Temperature Correction Factors for PF readings
The dissipation factor values are highly dependent on temperature. IEEE C57.12.90 section 10.10.4 Note 3 (b) states that “Experience has shown that the variation in power factor with temperature is substantial and erratic so that no single correction curve will fit all cases.” Nevertheless, correction factor tables have traditionally been used to bring all data to a common base of 20 °C. It is imperative only to compare a specimen’s PF values that are taken at a similar temperature or corrected to the same temperature accurately. For different specimens, changes in temperature affect PF values in different ways. And even the same specimen will become more temperature dependent as it ages. Temperature correction factors are highly dependent on insulating material, its structure, ageing, presence of moisture or contamination and other influences. However, temperature correction data is based upon the average values. Since each test object is unique, using these average corrections introduces errors.
New transformers have relatively weak temperature dependence and the use of standard tables overcompensates. As the object ages, same average correction factors would under compensate and error pre- dominates in the other direction. Trending of PF values becomes more critical in the second half of the life cycle. In this second half, correction factors should be larger because of the increased effect of temperature on the insulation.
Using average factors can lead to incorrect trending and inaccurate estimation of the remaining healthy life of the object. IEEE Standard 62-1995 states, “Testing at temperatures below freezing should be avoided, since this could significantly affect the measurement.

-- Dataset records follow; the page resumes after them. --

-- ==== Sys2Proof/Laws/Encode.lean ====
section
/-! SUPPORT. The fields of a packed word, and what `encode` puts in them. -/

namespace Sys2Proof

@[simp] theorem opField_packWord (op : Nibble) (a b : Operand) : opField (packWord op a b) = op := by
  apply BitVec.eq_of_getLsbD_eq
  intro i hi
  simp only [opField, packWord, BitVec.getLsbD_extractLsb', BitVec.getLsbD_append, hi, decide_true, Bool.true_and]
  have h1 : ¬ 32 + i < 16 := by omega
  have h2 : ¬ 32 + i - 16 < 16 := by omega
  simp only [h1, h2, if_false]
  congr 1
  omega

@[simp] theorem fieldA_packWord (op : Nibble) (a b : Operand) : fieldA (packWord op a b) = a := by
  apply BitVec.eq_of_getLsbD_eq
  intro i hi
  simp only [fieldA, packWord, BitVec.getLsbD_extractLsb', BitVec.getLsbD_append, hi, decide_true, Bool.true_and]
  have h1 : ¬ 16 + i < 16 := by omega
  have h2 : 16 + i - 16 < 16 := by omega
  simp only [h1, h2, if_false, if_true]
  congr 1
  omega

@[simp] theorem fieldB_packWord (op : Nibble) (a b : Operand) : fieldB (packWord op a b) = b := by
  apply BitVec.eq_of_getLsbD_eq
  intro i hi
  simp only [fieldB, packWord, BitVec.getLsbD_extractLsb', BitVec.getLsbD_append, hi, decide_true, Bool.true_and]
  simp [hi]

@[simp] theorem enabledBit_packWord (op : Nibble) (a b : Operand) : enabledBit (packWord op a b) = a.getLsbD 0 := by
  simp only [enabledBit, packWord, BitVec.getLsbD_append]
  simp

@[simp] theorem boolOperand_bit (e : Bool) : (boolOperand e).getLsbD 0 = e := by
  cases e <;> rfl

@[simp] theorem boolOperand_getElem (e : Bool) : (boolOperand e)[0] = e := by
  cases e <;> rfl

/-- A mask acts on the three fields apart. -/
theorem packWord_and (op m : Nibble) (a x b y : Operand) :
    packWord op a b &&& packWord m x y = packWord (op &&& m) (a &&& x) (b &&& y) := by
  apply BitVec.eq_of_getLsbD_eq
  intro i _
  simp only [packWord, BitVec.getLsbD_and, BitVec.getLsbD_append]
  split
  · rfl
  · split <;> rfl

/-- A word is its three fields. -/
theorem packWord_fields (w : CmdWord) : packWord (opField w) (fieldA w) (fieldB w) = w := by
  apply BitVec.eq_of_getLsbD_eq
  intro i hi
  simp only [packWord, opField, fieldA, fieldB, BitVec.getLsbD_append, BitVec.getLsbD_extractLsb']
  split
  · simp [*]
  · split
    · rename_i h1 h2
      simp only [h2, decide_true, Bool.true_and]
      congr 1
      omega
    · rename_i h1 h2
      have h3 : i - 16 - 16 < 4 := by omega
      simp only [h3, decide_true, Bool.true_and]
      congr 1
      omega

/-- A pseudo-command has the word of the command it expands to (spec/30_encoding.md R66). -/
theorem encode_expand (i : Instr) : encode i.expand = encode i := by
  cases i <;> rfl

end Sys2Proof
end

Among the primary reasons for performing this test is the capability of detecting moisture in insulation. The electrical characteristics of ice and water are quite different and it is much more difficult to detect the presence of ice than it is to detect water; sometimes it is impossible. ”Measuring PF at too high or too low a temperature can introduce errors, and the IEEE recommends performing PF tests at or near
However, it’s not always practical to cool down or heat up the test specimen to 20 °C. Fortunately, new technology makes it possible to accurately correct PF values to 20 °C without resorting to correction factor tables based on averages. Using dielectric frequency response (DFR), the unique temperature correction factor of each test object can be determined. This is possible because a PF measurement at a certain temperature and frequency corresponds to a PF measurement made at different temperature and frequency. Therefore by measuring PF at different frequencies, it is possible to determine the temperature dependence of the specific test object. With this technique,
PF can be measured at any insulation temperature
[5 °C – 50 °C] and then corrected to 20 °C accurately and precisely.
Electric apparatus has failed and will continue to fail because of insulation deterioration. A proactive approach is the key to monitoring the integrity of the insulation system and preventing or at least anticipating such failures. Tan delta/power factor diagnostic testing is an important tool in determining the quality of the insulation and estimating its remaining healthy life.
Dissipation factor readings are dependent on various factors and it is important to be aware of these. Test voltage, electrostatic interference, temperature, humidity, surface losses and other parameters can greatly influence PF measurements. A better understanding of the impact of these parameters will help in obtaining accurate measurements that can be relied upon in the decision making process.